## Data

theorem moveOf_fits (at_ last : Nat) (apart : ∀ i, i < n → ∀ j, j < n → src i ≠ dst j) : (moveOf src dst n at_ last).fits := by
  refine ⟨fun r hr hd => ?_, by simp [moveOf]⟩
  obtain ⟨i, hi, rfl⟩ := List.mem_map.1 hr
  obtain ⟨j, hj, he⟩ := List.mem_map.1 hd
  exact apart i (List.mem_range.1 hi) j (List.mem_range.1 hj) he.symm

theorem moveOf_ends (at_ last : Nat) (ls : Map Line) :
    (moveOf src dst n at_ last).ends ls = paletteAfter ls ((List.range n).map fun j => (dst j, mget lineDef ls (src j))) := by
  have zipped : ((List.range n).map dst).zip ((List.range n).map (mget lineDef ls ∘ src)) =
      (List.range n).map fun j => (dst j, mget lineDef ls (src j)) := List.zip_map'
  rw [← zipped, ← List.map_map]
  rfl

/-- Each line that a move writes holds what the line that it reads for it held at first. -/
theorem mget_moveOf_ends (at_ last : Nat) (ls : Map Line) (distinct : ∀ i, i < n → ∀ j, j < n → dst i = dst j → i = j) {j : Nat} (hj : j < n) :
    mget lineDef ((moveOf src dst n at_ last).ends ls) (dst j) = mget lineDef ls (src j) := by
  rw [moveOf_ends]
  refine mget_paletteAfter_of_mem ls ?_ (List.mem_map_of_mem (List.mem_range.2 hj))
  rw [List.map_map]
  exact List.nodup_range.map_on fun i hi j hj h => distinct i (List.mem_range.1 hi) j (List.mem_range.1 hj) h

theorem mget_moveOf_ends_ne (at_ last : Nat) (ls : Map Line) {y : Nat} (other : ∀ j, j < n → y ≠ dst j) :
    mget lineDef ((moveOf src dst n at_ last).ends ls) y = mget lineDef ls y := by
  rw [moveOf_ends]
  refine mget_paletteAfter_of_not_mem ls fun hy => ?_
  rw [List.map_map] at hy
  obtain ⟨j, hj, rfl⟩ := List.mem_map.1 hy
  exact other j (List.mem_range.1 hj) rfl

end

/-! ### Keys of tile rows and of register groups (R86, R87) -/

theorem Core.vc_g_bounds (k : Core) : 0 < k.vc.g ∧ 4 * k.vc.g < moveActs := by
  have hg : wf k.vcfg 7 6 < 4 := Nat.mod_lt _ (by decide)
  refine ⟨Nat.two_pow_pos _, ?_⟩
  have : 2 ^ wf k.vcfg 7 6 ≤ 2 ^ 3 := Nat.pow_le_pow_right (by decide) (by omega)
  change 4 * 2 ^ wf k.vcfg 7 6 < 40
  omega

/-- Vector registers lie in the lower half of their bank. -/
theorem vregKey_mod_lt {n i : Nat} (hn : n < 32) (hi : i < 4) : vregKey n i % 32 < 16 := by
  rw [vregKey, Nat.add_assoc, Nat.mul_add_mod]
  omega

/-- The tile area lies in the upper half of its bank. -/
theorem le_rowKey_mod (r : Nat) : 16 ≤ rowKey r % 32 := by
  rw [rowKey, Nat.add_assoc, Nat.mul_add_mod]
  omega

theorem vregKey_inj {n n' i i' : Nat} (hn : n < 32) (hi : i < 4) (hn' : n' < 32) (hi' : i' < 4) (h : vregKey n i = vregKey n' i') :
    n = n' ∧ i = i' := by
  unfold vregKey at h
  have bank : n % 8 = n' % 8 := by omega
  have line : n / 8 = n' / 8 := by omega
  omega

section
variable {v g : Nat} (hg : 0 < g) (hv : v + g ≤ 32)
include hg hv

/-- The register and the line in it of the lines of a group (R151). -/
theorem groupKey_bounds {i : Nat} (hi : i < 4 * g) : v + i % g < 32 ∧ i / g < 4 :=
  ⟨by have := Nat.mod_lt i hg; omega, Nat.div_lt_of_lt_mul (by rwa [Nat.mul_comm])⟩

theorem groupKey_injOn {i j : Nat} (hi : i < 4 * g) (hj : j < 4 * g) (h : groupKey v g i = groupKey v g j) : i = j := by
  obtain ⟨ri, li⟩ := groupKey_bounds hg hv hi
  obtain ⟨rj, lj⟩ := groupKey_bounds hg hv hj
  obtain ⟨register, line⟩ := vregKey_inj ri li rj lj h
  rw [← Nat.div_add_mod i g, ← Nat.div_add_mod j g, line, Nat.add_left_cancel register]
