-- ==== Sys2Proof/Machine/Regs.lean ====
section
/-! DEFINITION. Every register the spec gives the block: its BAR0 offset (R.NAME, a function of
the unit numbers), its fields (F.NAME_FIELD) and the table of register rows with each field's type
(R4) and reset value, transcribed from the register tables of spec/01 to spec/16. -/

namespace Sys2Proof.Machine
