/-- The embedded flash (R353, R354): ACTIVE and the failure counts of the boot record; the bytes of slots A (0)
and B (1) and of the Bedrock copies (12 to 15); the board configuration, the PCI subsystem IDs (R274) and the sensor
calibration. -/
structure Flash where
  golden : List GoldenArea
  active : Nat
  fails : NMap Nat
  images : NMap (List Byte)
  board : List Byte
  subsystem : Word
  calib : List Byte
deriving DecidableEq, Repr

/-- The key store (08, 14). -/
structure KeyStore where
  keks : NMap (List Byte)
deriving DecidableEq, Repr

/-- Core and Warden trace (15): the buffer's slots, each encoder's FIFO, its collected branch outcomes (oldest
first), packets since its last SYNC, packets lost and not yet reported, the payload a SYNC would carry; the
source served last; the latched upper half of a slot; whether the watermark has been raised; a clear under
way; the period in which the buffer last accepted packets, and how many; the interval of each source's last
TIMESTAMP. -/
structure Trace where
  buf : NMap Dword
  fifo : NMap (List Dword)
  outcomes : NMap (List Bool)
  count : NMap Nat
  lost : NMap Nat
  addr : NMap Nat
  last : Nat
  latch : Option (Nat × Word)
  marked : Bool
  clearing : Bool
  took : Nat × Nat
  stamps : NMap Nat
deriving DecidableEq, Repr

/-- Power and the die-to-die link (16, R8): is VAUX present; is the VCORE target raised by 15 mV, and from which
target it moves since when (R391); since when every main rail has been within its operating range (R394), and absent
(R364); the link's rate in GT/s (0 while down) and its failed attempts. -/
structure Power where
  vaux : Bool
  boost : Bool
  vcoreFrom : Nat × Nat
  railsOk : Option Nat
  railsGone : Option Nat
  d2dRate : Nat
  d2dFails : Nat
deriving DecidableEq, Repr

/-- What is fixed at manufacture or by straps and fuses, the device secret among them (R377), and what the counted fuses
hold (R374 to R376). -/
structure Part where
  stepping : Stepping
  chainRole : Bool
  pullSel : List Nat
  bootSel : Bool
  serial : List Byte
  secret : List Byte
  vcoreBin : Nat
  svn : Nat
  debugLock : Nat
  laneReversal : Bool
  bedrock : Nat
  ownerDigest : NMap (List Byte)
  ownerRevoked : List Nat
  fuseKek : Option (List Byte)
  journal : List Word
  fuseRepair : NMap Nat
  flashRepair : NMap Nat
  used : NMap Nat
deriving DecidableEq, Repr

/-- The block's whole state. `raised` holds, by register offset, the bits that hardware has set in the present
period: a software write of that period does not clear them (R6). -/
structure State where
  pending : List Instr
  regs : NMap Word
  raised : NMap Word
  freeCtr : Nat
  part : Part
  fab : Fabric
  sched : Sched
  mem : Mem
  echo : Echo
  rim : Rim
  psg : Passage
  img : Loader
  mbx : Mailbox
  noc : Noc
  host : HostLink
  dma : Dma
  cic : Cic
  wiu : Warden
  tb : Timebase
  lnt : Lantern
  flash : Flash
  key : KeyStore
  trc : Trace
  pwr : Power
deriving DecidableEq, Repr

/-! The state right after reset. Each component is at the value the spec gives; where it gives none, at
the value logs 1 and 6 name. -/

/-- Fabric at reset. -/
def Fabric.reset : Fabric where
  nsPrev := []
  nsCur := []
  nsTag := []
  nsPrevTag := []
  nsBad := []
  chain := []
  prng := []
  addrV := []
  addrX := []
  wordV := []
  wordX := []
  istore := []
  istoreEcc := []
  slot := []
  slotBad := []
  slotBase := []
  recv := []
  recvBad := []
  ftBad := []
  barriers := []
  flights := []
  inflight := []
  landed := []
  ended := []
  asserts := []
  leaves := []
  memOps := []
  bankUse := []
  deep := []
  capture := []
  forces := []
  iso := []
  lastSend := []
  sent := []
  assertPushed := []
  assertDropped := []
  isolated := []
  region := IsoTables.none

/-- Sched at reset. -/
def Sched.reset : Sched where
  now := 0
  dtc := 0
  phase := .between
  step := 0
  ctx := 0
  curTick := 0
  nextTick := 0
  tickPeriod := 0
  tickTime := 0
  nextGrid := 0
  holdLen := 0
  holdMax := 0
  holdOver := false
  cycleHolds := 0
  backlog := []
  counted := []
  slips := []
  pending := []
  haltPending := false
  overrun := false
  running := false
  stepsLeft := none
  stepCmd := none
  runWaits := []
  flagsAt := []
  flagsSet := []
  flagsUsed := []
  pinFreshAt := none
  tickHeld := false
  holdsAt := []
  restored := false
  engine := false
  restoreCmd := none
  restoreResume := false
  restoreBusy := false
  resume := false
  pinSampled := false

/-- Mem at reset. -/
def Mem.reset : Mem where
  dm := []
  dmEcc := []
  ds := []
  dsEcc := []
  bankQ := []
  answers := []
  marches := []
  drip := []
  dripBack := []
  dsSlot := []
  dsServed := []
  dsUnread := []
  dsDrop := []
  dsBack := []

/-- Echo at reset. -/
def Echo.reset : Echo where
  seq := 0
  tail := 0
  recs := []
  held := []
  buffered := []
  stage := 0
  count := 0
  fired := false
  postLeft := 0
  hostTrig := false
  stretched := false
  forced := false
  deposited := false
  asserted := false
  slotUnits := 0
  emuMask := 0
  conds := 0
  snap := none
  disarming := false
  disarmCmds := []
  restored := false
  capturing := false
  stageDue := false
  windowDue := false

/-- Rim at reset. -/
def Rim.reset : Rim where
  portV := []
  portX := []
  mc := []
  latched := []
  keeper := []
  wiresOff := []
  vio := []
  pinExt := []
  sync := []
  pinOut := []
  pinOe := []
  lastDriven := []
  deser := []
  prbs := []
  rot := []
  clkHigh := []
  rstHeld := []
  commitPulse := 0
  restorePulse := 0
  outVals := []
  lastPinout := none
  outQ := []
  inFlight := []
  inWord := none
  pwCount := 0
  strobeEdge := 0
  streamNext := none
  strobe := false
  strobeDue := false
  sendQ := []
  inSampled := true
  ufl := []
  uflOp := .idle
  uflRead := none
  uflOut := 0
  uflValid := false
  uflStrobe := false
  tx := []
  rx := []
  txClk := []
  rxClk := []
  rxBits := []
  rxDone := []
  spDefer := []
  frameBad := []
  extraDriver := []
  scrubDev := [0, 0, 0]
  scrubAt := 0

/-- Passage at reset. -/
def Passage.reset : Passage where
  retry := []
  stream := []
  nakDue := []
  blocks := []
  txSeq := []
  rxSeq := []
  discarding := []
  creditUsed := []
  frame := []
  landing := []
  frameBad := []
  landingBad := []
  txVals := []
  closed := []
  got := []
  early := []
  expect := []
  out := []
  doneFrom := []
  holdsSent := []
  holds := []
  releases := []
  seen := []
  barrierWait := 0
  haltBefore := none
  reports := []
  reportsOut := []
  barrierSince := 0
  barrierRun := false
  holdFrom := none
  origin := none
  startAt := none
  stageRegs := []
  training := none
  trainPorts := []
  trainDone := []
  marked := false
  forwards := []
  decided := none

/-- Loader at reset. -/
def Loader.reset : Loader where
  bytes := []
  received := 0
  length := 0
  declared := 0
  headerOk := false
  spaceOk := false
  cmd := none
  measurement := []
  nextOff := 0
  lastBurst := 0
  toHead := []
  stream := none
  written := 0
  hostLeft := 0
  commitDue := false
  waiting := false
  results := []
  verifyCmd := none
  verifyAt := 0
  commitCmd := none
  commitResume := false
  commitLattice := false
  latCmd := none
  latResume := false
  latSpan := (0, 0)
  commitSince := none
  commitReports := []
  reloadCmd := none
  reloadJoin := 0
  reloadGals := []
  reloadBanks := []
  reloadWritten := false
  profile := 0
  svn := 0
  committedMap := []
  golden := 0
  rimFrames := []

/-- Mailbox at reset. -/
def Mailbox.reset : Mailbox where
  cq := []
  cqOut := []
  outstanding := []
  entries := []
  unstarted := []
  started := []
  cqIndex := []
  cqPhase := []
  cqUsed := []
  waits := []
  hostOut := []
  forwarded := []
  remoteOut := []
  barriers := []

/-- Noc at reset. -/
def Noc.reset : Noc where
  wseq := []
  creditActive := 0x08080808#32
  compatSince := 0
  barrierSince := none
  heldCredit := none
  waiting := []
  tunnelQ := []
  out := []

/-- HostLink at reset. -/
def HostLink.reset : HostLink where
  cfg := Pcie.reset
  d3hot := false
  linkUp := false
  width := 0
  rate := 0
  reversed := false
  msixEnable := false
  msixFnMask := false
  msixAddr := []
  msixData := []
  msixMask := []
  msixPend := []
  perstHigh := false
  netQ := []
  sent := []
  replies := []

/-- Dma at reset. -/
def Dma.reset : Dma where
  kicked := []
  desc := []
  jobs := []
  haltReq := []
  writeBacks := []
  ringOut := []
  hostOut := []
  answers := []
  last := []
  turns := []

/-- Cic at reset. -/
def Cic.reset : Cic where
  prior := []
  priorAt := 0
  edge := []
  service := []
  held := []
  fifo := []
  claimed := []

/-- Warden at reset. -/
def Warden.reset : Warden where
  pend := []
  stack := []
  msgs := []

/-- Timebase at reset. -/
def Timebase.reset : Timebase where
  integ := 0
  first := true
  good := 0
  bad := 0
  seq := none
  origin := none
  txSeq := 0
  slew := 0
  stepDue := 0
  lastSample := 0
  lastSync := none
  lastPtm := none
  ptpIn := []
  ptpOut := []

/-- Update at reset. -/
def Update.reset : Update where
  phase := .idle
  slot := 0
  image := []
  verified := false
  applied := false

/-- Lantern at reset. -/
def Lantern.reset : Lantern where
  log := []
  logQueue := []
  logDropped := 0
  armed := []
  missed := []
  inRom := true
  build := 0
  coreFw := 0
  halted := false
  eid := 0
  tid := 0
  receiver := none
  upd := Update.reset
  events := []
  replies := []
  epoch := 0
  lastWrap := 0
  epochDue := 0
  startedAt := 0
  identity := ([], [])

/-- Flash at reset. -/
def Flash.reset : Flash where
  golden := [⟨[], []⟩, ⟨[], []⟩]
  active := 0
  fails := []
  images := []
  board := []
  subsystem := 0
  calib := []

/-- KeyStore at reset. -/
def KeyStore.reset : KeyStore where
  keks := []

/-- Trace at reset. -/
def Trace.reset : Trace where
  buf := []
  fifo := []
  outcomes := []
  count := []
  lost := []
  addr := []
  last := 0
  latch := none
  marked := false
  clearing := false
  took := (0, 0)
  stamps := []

## Aim of the task
Retype exactly the lines above, from the one with "counted := []" through the one with "holds := []", inclusive.

## Written answer
  counted := []
  slips := []
  pending := []
  haltPending := false
  overrun := false
  running := false
  stepsLeft := none
  stepCmd := none
  runWaits := []
  flagsAt := []
  flagsSet := []
  flagsUsed := []
  pinFreshAt := none
  tickHeld := false
  holdsAt := []
  restored := false
  engine := false
  restoreCmd := none
  restoreResume := false
  restoreBusy := false
  resume := false
  pinSampled := false

/-- Mem at reset. -/
def Mem.reset : Mem where
  dm := []
  dmEcc := []
  ds := []
  dsEcc := []
  bankQ := []
  answers := []
  marches := []
  drip := []
  dripBack := []
  dsSlot := []
  dsServed := []
  dsUnread := []
  dsDrop := []
  dsBack := []

/-- Echo at reset. -/
def Echo.reset : Echo where
  seq := 0
  tail := 0
  recs := []
  held := []
  buffered := []
  stage := 0
  count := 0
  fired := false
  postLeft := 0
  hostTrig := false
  stretched := false
  forced := false
  deposited := false
  asserted := false
  slotUnits := 0
  emuMask := 0
  conds := 0
  snap := none
  disarming := false
  disarmCmds := []
  restored := false
  capturing := false
  stageDue := false
  windowDue := false

/-- Rim at reset. -/
def Rim.reset : Rim where
  portV := []
  portX := []
  mc := []
  latched := []
  keeper := []
  wiresOff := []
  vio := []
  pinExt := []
  sync := []
  pinOut := []
  pinOe := []
  lastDriven := []
  deser := []
  prbs := []
  rot := []
  clkHigh := []
  rstHeld := []
  commitPulse := 0
  restorePulse := 0
  outVals := []
  lastPinout := none
  outQ := []
  inFlight := []
  inWord := none
  pwCount := 0
  strobeEdge := 0
  streamNext := none
  strobe := false
  strobeDue := false
  sendQ := []
  inSampled := true
  ufl := []
  uflOp := .idle
  uflRead := none
  uflOut := 0
  uflValid := false
  uflStrobe := false
  tx := []
  rx := []
  txClk := []
  rxClk := []
  rxBits := []
  rxDone := []
  spDefer := []
  frameBad := []
  extraDriver := []
  scrubDev := [0, 0, 0]
  scrubAt := 0

/-- Passage at reset. -/
def Passage.reset : Passage where
  retry := []
  stream := []
  nakDue := []
  blocks := []
  txSeq := []
  rxSeq := []
  discarding := []
  creditUsed := []
  frame := []
  landing := []
  frameBad := []
  landingBad := []
  txVals := []
  closed := []
  got := []
  early := []
  expect := []
  out := []
  doneFrom := []
  holdsSent := []
  holds := []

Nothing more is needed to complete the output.